What to produce →
Take from the data every line in which the word "twin" is found.

Available data →
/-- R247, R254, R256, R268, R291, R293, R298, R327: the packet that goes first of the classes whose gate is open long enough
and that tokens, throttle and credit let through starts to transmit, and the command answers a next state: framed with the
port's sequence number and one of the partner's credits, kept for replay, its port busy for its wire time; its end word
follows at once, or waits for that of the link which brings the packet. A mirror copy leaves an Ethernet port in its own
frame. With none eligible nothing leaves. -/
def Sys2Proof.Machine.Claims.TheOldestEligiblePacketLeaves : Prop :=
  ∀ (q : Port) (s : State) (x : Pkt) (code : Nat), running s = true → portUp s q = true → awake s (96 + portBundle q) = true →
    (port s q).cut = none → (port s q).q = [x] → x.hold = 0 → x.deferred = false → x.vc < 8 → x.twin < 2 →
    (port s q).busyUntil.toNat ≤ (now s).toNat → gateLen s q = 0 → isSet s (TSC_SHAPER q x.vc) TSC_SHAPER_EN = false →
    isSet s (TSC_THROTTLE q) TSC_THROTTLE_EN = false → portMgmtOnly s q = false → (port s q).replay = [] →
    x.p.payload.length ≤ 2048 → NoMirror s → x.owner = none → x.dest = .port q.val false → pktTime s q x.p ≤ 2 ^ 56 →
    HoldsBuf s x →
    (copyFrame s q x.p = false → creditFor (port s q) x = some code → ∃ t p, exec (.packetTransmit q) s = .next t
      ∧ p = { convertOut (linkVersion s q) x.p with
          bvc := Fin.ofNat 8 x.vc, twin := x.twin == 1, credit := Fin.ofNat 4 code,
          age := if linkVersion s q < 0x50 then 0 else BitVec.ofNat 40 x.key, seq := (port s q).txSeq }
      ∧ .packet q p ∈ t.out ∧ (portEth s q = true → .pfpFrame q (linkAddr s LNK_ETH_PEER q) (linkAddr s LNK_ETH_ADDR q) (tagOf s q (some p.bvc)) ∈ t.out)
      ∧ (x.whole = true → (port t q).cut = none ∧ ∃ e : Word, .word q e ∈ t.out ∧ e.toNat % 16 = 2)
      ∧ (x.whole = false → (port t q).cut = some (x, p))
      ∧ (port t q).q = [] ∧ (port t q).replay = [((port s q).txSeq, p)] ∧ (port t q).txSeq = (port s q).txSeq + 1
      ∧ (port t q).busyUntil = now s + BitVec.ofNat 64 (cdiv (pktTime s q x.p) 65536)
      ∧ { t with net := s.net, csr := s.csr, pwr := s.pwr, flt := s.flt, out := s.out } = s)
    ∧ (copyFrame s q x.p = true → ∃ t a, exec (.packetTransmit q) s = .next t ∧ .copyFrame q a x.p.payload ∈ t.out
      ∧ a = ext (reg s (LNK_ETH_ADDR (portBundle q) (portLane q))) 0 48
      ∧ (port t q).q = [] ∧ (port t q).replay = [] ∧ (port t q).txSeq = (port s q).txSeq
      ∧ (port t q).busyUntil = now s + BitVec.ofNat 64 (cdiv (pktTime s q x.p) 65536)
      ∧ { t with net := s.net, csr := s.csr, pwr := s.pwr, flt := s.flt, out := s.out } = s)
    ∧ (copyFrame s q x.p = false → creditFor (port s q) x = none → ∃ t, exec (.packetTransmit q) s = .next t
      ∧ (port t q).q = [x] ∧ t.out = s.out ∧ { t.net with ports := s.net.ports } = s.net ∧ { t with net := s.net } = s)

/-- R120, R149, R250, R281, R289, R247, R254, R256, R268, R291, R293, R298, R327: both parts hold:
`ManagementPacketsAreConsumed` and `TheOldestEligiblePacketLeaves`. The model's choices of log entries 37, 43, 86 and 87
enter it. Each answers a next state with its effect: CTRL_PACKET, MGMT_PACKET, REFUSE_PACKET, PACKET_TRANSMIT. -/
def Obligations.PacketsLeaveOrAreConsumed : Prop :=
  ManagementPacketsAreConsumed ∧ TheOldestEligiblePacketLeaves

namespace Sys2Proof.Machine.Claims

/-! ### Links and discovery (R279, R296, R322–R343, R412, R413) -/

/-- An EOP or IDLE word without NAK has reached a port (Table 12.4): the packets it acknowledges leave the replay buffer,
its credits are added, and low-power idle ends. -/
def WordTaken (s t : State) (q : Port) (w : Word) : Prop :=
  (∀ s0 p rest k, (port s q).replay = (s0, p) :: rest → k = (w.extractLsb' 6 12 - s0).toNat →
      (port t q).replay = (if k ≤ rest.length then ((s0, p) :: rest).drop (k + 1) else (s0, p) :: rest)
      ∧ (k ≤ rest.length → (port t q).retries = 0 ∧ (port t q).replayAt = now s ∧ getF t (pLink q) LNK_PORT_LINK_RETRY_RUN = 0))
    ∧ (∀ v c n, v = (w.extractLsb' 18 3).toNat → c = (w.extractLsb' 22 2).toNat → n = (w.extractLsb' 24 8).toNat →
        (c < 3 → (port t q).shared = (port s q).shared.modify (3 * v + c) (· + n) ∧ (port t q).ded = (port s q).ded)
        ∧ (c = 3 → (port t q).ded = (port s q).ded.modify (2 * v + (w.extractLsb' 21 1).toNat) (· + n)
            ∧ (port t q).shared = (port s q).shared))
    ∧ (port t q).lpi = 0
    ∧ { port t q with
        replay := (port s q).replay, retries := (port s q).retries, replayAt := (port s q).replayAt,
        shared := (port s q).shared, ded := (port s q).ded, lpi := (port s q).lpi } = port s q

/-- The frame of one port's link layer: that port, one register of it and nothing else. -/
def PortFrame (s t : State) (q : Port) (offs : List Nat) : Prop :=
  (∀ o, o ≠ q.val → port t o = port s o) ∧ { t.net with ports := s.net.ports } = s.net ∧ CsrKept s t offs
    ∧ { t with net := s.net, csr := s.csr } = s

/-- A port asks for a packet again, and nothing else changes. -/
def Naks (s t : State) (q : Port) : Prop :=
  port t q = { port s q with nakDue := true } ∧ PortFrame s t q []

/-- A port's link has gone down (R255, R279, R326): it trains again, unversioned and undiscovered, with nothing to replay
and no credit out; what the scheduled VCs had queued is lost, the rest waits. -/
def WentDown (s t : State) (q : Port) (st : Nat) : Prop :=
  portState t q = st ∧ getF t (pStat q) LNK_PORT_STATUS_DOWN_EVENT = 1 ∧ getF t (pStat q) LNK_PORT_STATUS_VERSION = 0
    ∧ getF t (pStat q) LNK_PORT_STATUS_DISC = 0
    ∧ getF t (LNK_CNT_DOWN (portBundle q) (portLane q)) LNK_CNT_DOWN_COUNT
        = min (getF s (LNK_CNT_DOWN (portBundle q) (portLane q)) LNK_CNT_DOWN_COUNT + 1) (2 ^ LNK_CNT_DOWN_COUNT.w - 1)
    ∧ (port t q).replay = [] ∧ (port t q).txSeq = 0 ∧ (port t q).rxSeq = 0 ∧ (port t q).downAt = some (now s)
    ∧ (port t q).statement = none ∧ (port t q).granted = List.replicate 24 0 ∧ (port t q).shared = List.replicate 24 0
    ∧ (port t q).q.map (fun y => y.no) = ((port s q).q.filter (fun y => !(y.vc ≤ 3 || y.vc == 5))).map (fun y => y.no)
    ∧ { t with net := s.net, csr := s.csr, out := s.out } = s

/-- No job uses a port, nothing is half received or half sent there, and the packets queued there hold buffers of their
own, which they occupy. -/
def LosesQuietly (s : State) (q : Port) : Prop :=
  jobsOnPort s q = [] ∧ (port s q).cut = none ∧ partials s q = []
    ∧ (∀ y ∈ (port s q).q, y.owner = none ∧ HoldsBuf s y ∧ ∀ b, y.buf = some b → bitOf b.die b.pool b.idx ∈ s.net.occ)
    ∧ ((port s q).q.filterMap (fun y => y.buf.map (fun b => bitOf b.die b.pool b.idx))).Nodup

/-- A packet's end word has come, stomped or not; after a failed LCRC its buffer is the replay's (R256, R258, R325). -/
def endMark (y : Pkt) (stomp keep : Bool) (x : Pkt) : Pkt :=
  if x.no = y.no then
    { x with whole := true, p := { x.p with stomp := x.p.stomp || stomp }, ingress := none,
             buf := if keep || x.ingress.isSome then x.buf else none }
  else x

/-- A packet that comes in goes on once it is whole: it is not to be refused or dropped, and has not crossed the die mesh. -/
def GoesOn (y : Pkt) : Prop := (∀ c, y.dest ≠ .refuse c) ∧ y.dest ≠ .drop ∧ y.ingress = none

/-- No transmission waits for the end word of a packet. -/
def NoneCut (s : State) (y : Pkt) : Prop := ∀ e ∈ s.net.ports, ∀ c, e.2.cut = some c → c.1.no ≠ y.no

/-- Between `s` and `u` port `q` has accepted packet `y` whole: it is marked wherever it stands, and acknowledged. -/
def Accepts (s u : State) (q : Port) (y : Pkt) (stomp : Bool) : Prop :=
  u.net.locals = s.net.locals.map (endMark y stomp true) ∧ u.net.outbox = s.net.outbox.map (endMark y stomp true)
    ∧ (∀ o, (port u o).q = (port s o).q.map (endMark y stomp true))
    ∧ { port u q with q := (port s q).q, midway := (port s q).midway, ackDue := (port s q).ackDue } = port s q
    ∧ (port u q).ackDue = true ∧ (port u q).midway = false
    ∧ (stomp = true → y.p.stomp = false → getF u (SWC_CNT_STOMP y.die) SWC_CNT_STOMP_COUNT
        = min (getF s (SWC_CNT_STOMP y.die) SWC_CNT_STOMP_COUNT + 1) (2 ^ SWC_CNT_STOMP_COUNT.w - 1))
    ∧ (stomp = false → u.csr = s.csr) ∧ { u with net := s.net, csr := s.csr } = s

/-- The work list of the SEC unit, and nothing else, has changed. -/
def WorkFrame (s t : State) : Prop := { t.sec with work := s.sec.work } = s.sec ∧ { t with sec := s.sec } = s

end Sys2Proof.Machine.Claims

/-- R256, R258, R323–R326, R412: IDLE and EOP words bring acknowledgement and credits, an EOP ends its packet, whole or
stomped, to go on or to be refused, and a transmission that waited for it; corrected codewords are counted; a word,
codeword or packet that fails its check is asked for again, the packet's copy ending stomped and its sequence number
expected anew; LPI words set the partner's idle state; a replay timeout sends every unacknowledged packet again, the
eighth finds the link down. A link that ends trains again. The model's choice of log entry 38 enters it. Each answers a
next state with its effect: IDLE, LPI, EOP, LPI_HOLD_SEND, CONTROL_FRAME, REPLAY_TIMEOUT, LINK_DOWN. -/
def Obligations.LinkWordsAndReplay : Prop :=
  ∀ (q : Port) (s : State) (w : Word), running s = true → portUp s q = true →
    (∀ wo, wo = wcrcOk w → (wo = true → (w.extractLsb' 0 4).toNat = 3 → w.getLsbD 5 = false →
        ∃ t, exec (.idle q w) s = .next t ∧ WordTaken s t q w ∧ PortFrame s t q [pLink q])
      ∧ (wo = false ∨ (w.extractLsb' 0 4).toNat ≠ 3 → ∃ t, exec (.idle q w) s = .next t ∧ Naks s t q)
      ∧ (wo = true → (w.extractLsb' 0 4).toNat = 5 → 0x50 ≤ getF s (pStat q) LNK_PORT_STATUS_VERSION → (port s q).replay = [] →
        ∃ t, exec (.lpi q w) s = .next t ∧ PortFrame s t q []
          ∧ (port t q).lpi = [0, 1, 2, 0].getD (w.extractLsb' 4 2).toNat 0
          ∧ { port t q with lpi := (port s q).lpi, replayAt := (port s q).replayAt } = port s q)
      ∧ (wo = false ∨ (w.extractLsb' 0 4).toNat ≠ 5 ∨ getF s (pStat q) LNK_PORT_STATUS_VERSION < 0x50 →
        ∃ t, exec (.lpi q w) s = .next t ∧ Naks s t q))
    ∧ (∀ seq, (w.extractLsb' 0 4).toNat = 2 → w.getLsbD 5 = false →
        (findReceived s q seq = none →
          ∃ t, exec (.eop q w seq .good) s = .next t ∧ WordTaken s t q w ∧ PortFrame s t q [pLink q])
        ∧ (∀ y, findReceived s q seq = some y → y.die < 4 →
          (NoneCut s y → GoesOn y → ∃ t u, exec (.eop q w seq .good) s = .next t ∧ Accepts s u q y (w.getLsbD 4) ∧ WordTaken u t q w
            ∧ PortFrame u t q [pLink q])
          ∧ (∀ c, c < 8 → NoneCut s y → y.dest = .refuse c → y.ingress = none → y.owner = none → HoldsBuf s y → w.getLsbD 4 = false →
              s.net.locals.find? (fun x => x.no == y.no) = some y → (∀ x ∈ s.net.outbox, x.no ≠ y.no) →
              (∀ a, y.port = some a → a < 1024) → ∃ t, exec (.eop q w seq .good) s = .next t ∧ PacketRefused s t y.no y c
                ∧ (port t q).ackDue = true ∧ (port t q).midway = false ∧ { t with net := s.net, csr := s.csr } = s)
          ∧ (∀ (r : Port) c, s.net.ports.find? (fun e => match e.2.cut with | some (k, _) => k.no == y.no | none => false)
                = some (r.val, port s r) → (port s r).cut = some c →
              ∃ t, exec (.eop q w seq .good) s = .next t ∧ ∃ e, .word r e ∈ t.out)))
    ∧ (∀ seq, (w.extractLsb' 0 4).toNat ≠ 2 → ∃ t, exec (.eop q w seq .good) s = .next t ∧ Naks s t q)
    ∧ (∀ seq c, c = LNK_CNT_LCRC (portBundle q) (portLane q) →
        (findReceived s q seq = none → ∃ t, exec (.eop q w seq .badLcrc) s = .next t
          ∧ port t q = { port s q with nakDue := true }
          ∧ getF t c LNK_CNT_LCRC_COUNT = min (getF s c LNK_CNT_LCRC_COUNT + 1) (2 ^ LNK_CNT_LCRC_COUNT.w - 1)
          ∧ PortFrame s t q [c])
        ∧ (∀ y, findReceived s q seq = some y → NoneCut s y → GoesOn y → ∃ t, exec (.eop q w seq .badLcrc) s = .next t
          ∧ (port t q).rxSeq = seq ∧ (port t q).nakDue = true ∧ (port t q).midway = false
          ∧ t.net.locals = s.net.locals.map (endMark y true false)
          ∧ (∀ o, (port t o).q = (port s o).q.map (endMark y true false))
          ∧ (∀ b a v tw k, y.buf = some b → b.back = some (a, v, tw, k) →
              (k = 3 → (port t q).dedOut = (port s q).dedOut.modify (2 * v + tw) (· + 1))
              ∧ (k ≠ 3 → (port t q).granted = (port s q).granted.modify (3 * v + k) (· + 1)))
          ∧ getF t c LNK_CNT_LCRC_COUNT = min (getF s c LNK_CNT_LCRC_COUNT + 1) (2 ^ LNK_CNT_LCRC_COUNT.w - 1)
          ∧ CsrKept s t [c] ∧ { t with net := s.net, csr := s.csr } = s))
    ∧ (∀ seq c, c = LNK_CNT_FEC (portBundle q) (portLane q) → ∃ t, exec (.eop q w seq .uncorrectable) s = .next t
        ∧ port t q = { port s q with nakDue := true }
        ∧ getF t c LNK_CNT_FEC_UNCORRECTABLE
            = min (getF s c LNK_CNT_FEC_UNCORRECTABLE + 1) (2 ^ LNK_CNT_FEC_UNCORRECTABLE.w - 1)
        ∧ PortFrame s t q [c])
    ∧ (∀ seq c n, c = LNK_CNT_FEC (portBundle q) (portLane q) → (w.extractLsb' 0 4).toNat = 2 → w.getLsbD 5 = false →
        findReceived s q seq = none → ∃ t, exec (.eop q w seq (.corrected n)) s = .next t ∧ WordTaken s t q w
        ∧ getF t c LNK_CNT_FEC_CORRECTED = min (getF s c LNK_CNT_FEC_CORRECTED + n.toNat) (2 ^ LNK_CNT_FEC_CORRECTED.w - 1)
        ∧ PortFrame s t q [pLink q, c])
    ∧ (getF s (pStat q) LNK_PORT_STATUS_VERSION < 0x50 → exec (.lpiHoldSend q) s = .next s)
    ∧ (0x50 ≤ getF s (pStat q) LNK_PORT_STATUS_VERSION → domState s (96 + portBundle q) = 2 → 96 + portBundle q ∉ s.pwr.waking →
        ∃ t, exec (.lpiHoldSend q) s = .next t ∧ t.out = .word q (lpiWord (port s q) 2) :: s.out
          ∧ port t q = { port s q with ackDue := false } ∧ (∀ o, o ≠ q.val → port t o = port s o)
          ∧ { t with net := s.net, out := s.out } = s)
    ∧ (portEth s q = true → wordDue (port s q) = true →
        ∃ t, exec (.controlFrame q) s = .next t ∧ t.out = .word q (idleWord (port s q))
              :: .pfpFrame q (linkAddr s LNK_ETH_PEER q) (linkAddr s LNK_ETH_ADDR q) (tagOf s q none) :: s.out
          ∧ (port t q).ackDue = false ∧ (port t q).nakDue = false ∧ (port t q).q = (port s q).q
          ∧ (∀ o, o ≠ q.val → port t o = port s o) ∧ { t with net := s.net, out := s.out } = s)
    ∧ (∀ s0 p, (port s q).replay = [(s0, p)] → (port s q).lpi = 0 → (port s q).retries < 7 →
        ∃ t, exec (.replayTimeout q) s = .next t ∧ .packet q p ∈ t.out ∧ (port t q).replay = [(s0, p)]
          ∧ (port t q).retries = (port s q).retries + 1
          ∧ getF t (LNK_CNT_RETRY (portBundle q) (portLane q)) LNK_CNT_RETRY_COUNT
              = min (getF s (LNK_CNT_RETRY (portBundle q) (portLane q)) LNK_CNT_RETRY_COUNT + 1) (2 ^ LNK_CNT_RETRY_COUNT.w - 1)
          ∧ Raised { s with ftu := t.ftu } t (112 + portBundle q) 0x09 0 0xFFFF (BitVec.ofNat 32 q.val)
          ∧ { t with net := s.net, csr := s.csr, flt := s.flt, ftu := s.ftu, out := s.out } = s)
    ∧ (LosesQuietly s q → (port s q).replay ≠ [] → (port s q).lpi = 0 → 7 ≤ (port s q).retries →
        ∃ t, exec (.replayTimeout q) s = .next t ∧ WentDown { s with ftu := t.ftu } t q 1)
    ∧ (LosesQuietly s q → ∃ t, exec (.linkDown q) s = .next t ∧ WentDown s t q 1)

Your solution →
    (port s q).cut = none → (port s q).q = [x] → x.hold = 0 → x.deferred = false → x.vc < 8 → x.twin < 2 →
          bvc := Fin.ofNat 8 x.vc, twin := x.twin == 1, credit := Fin.ofNat 4 code,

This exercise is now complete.